■ Activity ■
Exactly the lines from the opening of the records through the line containing "0 => start % 4096" should be copied, with both included.

■ Information shown ■
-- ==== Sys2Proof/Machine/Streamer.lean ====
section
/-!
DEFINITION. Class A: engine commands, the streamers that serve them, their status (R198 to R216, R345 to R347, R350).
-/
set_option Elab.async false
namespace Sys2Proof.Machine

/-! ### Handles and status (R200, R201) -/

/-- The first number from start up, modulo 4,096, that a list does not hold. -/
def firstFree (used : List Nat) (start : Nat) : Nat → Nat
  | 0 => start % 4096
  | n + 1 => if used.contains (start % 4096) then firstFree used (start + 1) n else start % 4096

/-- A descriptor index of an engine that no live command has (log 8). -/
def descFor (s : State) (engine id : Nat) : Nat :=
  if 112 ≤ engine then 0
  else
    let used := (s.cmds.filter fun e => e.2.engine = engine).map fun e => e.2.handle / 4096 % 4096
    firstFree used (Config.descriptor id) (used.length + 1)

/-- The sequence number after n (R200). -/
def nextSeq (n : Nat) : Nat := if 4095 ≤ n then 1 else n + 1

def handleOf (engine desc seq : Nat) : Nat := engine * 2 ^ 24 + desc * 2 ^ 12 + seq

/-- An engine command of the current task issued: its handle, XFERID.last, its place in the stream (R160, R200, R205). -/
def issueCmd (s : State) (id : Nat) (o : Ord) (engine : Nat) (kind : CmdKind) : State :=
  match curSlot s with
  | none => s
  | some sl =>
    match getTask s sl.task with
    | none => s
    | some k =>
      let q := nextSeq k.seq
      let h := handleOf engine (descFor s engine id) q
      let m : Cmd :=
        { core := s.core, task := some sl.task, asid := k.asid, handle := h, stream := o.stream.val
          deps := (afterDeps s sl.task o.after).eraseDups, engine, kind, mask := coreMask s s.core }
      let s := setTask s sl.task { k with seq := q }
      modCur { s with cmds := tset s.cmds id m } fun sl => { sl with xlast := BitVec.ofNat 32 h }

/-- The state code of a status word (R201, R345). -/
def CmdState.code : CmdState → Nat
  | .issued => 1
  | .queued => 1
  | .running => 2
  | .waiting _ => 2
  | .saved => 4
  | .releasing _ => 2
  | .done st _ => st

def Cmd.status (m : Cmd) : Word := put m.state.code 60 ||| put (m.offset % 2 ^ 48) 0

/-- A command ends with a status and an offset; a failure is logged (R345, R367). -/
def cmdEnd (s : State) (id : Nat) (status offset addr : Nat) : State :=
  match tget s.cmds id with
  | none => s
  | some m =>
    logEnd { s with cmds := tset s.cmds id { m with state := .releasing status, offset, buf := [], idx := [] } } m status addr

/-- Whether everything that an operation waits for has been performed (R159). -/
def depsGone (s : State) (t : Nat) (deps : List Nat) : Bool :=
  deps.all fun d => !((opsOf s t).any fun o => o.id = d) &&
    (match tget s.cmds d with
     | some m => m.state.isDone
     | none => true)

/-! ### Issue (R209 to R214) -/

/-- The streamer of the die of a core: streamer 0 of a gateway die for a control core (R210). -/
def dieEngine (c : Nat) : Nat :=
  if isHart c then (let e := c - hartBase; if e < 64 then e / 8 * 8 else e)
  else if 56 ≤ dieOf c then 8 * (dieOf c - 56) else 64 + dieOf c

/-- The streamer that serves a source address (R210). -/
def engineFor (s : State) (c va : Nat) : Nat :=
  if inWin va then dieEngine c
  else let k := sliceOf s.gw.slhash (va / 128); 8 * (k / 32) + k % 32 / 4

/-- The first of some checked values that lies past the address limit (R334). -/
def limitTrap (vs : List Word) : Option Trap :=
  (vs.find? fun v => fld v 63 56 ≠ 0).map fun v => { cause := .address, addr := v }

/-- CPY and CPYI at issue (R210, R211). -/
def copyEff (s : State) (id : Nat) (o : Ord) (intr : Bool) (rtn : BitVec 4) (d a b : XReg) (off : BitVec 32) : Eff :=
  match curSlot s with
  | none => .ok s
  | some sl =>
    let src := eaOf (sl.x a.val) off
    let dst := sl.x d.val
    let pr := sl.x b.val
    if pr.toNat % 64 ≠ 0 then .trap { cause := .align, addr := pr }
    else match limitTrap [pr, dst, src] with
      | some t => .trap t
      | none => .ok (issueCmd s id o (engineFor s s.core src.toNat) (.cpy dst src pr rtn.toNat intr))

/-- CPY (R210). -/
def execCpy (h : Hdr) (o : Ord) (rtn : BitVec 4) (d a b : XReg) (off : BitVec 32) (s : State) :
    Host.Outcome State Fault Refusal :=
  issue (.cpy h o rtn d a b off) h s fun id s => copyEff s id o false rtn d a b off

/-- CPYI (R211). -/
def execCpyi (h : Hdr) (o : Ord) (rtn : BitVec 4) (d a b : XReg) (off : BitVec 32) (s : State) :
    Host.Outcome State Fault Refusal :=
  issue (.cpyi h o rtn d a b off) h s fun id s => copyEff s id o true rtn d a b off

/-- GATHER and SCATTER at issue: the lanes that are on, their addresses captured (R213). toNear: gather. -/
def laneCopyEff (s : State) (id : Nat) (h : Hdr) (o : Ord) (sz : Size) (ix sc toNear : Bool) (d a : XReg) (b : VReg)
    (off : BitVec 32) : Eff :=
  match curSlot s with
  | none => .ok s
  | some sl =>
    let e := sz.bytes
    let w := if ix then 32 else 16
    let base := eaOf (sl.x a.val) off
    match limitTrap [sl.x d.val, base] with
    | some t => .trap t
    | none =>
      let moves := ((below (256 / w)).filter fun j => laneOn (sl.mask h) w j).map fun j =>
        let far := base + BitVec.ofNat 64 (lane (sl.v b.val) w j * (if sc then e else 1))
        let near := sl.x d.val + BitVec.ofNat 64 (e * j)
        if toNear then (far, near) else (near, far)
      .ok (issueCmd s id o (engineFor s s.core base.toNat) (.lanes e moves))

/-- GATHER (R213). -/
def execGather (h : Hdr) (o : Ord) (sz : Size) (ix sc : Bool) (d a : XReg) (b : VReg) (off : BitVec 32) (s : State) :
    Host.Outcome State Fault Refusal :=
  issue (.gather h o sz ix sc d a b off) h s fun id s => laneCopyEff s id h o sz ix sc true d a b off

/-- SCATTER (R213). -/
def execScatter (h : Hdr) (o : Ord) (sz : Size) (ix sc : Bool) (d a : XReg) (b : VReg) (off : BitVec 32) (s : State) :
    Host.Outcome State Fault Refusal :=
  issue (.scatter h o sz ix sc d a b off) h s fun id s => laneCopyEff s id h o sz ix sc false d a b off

■ Response below ■
-- ==== Sys2Proof/Machine/Streamer.lean ====
section
/-!
DEFINITION. Class A: engine commands, the streamers that serve them, their status (R198 to R216, R345 to R347, R350).
-/
set_option Elab.async false
namespace Sys2Proof.Machine

/-! ### Handles and status (R200, R201) -/

/-- The first number from start up, modulo 4,096, that a list does not hold. -/
def firstFree (used : List Nat) (start : Nat) : Nat → Nat
  | 0 => start % 4096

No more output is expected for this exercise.